SUPPLIED INFORMATION below:

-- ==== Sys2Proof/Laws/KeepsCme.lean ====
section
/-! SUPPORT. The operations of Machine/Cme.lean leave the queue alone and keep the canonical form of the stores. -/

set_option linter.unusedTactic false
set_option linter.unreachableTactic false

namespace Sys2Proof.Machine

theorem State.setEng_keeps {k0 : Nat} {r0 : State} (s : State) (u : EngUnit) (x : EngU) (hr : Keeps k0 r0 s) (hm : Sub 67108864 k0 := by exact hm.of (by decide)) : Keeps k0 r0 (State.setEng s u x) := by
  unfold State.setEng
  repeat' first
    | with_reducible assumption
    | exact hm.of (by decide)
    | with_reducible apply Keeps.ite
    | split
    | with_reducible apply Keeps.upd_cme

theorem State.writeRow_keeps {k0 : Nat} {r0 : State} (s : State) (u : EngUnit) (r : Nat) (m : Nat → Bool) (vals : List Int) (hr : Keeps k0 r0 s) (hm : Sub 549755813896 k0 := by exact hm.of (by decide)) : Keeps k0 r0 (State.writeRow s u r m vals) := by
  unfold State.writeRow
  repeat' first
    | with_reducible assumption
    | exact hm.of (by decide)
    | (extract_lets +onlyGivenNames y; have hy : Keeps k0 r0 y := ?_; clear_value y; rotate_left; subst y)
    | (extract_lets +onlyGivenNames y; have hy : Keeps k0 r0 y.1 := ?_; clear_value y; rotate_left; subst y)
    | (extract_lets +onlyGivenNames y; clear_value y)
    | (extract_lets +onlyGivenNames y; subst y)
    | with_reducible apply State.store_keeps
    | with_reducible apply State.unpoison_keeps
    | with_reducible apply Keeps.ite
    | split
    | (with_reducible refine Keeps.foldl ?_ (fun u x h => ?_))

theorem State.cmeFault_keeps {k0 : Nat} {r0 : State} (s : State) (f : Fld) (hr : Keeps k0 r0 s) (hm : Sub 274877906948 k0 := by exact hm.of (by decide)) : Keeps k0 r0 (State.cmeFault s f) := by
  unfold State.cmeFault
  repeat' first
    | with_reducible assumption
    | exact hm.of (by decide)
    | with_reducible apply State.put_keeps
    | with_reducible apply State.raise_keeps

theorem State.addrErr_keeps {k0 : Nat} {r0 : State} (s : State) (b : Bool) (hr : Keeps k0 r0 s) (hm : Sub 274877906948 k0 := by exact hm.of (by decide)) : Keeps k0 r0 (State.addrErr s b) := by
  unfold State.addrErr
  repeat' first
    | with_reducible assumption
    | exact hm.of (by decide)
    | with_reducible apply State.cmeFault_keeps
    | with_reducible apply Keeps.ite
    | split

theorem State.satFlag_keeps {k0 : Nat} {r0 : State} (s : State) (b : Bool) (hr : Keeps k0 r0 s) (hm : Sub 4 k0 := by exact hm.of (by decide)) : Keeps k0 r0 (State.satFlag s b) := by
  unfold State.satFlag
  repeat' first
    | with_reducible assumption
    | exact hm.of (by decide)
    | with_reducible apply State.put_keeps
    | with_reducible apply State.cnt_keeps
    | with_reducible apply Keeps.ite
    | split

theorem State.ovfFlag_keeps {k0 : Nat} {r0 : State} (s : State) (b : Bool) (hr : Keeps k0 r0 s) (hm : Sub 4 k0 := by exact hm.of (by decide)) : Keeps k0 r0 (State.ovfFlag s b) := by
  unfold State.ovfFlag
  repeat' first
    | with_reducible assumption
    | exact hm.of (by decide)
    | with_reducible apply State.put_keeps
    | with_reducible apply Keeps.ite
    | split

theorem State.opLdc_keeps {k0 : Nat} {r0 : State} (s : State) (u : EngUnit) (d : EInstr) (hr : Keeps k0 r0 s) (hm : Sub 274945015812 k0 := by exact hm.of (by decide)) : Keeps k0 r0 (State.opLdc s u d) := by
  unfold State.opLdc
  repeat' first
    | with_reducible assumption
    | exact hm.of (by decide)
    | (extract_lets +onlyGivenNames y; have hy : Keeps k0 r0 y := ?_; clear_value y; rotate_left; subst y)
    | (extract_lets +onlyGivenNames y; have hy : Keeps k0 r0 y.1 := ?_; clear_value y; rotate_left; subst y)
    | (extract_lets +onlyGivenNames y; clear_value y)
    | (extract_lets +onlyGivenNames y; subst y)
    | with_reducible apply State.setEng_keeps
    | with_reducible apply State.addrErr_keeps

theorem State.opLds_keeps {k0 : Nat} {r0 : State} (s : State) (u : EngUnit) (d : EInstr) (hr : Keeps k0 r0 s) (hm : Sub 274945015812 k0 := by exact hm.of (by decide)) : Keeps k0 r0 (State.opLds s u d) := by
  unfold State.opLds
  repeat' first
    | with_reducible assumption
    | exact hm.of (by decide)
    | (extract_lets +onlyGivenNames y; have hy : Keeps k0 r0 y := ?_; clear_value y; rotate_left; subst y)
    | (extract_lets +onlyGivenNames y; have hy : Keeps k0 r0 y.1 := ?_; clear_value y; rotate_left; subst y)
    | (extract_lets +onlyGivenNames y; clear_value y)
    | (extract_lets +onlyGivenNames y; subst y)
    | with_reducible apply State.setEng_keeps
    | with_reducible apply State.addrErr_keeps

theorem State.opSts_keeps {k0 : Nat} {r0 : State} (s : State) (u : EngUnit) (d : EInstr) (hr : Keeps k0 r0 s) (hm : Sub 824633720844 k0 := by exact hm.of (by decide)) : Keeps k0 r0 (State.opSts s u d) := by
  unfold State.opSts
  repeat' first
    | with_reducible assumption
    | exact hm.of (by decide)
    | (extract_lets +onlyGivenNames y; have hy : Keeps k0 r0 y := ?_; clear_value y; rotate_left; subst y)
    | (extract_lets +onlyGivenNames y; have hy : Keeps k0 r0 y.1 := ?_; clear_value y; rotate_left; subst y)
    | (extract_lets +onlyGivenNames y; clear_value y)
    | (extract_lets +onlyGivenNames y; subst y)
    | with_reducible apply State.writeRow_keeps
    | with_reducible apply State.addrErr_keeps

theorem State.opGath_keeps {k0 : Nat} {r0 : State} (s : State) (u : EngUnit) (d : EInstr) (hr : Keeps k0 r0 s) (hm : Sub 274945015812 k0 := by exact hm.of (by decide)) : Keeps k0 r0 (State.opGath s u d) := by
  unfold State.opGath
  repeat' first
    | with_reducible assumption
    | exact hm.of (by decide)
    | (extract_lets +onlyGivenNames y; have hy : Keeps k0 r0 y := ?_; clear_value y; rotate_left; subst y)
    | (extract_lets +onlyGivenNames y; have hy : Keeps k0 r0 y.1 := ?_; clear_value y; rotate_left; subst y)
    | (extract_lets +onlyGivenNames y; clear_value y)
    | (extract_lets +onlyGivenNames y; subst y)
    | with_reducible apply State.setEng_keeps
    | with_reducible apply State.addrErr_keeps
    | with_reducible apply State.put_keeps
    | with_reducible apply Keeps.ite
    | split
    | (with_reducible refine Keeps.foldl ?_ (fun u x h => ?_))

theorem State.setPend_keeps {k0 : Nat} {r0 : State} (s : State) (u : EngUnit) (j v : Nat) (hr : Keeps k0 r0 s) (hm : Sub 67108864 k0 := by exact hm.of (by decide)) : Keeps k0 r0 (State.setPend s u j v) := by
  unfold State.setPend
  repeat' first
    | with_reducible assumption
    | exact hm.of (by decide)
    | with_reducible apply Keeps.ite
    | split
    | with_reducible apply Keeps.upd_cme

End of SUPPLIED INFORMATION.

» **INSTRUCTIONS FOR THE TASK**:
Give back each entry so that it matches the original word for word.

» **ANSWER SECTION**:
-- ==== Sys2Proof/Laws/KeepsCme.lean ====
section
/-! SUPPORT. The operations of Machine/Cme.lean leave the queue alone and keep the canonical form of the stores. -/

set_option linter.unusedTactic false
set_option linter.unreachableTactic false

namespace Sys2Proof.Machine

theorem State.setEng_keeps {k0 : Nat} {r0 : State} (s : State) (u : EngUnit) (x : EngU) (hr : Keeps k0 r0 s) (hm : Sub 67108864 k0 := by exact hm.of (by decide)) : Keeps k0 r0 (State.setEng s u x) := by
  unfold State.setEng
  repeat' first
    | with_reducible assumption
    | exact hm.of (by decide)
    | with_reducible apply Keeps.ite
    | split
    | with_reducible apply Keeps.upd_cme

theorem State.writeRow_keeps {k0 : Nat} {r0 : State} (s : State) (u : EngUnit) (r : Nat) (m : Nat → Bool) (vals : List Int) (hr : Keeps k0 r0 s) (hm : Sub 549755813896 k0 := by exact hm.of (by decide)) : Keeps k0 r0 (State.writeRow s u r m vals) := by
  unfold State.writeRow
  repeat' first
    | with_reducible assumption
    | exact hm.of (by decide)
    | (extract_lets +onlyGivenNames y; have hy : Keeps k0 r0 y := ?_; clear_value y; rotate_left; subst y)
    | (extract_lets +onlyGivenNames y; have hy : Keeps k0 r0 y.1 := ?_; clear_value y; rotate_left; subst y)
    | (extract_lets +onlyGivenNames y; clear_value y)
    | (extract_lets +onlyGivenNames y; subst y)
    | with_reducible apply State.store_keeps
    | with_reducible apply State.unpoison_keeps
    | with_reducible apply Keeps.ite
    | split
    | (with_reducible refine Keeps.foldl ?_ (fun u x h => ?_))

theorem State.cmeFault_keeps {k0 : Nat} {r0 : State} (s : State) (f : Fld) (hr : Keeps k0 r0 s) (hm : Sub 274877906948 k0 := by exact hm.of (by decide)) : Keeps k0 r0 (State.cmeFault s f) := by
  unfold State.cmeFault
  repeat' first
    | with_reducible assumption
    | exact hm.of (by decide)
    | with_reducible apply State.put_keeps
    | with_reducible apply State.raise_keeps

theorem State.addrErr_keeps {k0 : Nat} {r0 : State} (s : State) (b : Bool) (hr : Keeps k0 r0 s) (hm : Sub 274877906948 k0 := by exact hm.of (by decide)) : Keeps k0 r0 (State.addrErr s b) := by
  unfold State.addrErr
  repeat' first
    | with_reducible assumption
    | exact hm.of (by decide)
    | with_reducible apply State.cmeFault_keeps
    | with_reducible apply Keeps.ite
    | split

theorem State.satFlag_keeps {k0 : Nat} {r0 : State} (s : State) (b : Bool) (hr : Keeps k0 r0 s) (hm : Sub 4 k0 := by exact hm.of (by decide)) : Keeps k0 r0 (State.satFlag s b) := by
  unfold State.satFlag
  repeat' first
    | with_reducible assumption
    | exact hm.of (by decide)
    | with_reducible apply State.put_keeps
    | with_reducible apply State.cnt_keeps
    | with_reducible apply Keeps.ite
    | split

theorem State.ovfFlag_keeps {k0 : Nat} {r0 : State} (s : State) (b : Bool) (hr : Keeps k0 r0 s) (hm : Sub 4 k0 := by exact hm.of (by decide)) : Keeps k0 r0 (State.ovfFlag s b) := by
  unfold State.ovfFlag
  repeat' first
    | with_reducible assumption
    | exact hm.of (by decide)
    | with_reducible apply State.put_keeps
    | with_reducible apply Keeps.ite
    | split

theorem State.opLdc_keeps {k0 : Nat} {r0 : State} (s : State) (u : EngUnit) (d : EInstr) (hr : Keeps k0 r0 s) (hm : Sub 274945015812 k0 := by exact hm.of (by decide)) : Keeps k0 r0 (State.opLdc s u d) := by
  unfold State.opLdc
  repeat' first
    | with_reducible assumption
    | exact hm.of (by decide)
    | (extract_lets +onlyGivenNames y; have hy : Keeps k0 r0 y := ?_; clear_value y; rotate_left; subst y)
    | (extract_lets +onlyGivenNames y; have hy : Keeps k0 r0 y.1 := ?_; clear_value y; rotate_left; subst y)
    | (extract_lets +onlyGivenNames y; clear_value y)
    | (extract_lets +onlyGivenNames y; subst y)
    | with_reducible apply State.setEng_keeps
    | with_reducible apply State.addrErr_keeps

theorem State.opLds_keeps {k0 : Nat} {r0 : State} (s : State) (u : EngUnit) (d : EInstr) (hr : Keeps k0 r0 s) (hm : Sub 274945015812 k0 := by exact hm.of (by decide)) : Keeps k0 r0 (State.opLds s u d) := by
  unfold State.opLds
  repeat' first
    | with_reducible assumption
    | exact hm.of (by decide)
    | (extract_lets +onlyGivenNames y; have hy : Keeps k0 r0 y := ?_; clear_value y; rotate_left; subst y)
    | (extract_lets +onlyGivenNames y; have hy : Keeps k0 r0 y.1 := ?_; clear_value y; rotate_left; subst y)
    | (extract_lets +onlyGivenNames y; clear_value y)
    | (extract_lets +onlyGivenNames y; subst y)
    | with_reducible apply State.setEng_keeps
    | with_reducible apply State.addrErr_keeps

theorem State.opSts_keeps {k0 : Nat} {r0 : State} (s : State) (u : EngUnit) (d : EInstr) (hr : Keeps k0 r0 s) (hm : Sub 824633720844 k0 := by exact hm.of (by decide)) : Keeps k0 r0 (State.opSts s u d) := by
  unfold State.opSts
  repeat' first
    | with_reducible assumption
    | exact hm.of (by decide)
    | (extract_lets +onlyGivenNames y; have hy : Keeps k0 r0 y := ?_; clear_value y; rotate_left; subst y)
    | (extract_lets +onlyGivenNames y; have hy : Keeps k0 r0 y.1 := ?_; clear_value y; rotate_left; subst y)
    | (extract_lets +onlyGivenNames y; clear_value y)
    | (extract_lets +onlyGivenNames y; subst y)
    | with_reducible apply State.writeRow_keeps
    | with_reducible apply State.addrErr_keeps

theorem State.opGath_keeps {k0 : Nat} {r0 : State} (s : State) (u : EngUnit) (d : EInstr) (hr : Keeps k0 r0 s) (hm : Sub 274945015812 k0 := by exact hm.of (by decide)) : Keeps k0 r0 (State.opGath s u d) := by
  unfold State.opGath
  repeat' first
    | with_reducible assumption
    | exact hm.of (by decide)
    | (extract_lets +onlyGivenNames y; have hy : Keeps k0 r0 y := ?_; clear_value y; rotate_left; subst y)
    | (extract_lets +onlyGivenNames y; have hy : Keeps k0 r0 y.1 := ?_; clear_value y; rotate_left; subst y)
    | (extract_lets +onlyGivenNames y; clear_value y)
    | (extract_lets +onlyGivenNames y; subst y)
    | with_reducible apply State.setEng_keeps
    | with_reducible apply State.addrErr_keeps
    | with_reducible apply State.put_keeps
    | with_reducible apply Keeps.ite
    | split
    | (with_reducible refine Keeps.foldl ?_ (fun u x h => ?_))

theorem State.setPend_keeps {k0 : Nat} {r0 : State} (s : State) (u : EngUnit) (j v : Nat) (hr : Keeps k0 r0 s) (hm : Sub 67108864 k0 := by exact hm.of (by decide)) : Keeps k0 r0 (State.setPend s u j v) := by
  unfold State.setPend
  repeat' first
    | with_reducible assumption
    | exact hm.of (by decide)
    | with_reducible apply Keeps.ite
    | split
    | with_reducible apply Keeps.upd_cme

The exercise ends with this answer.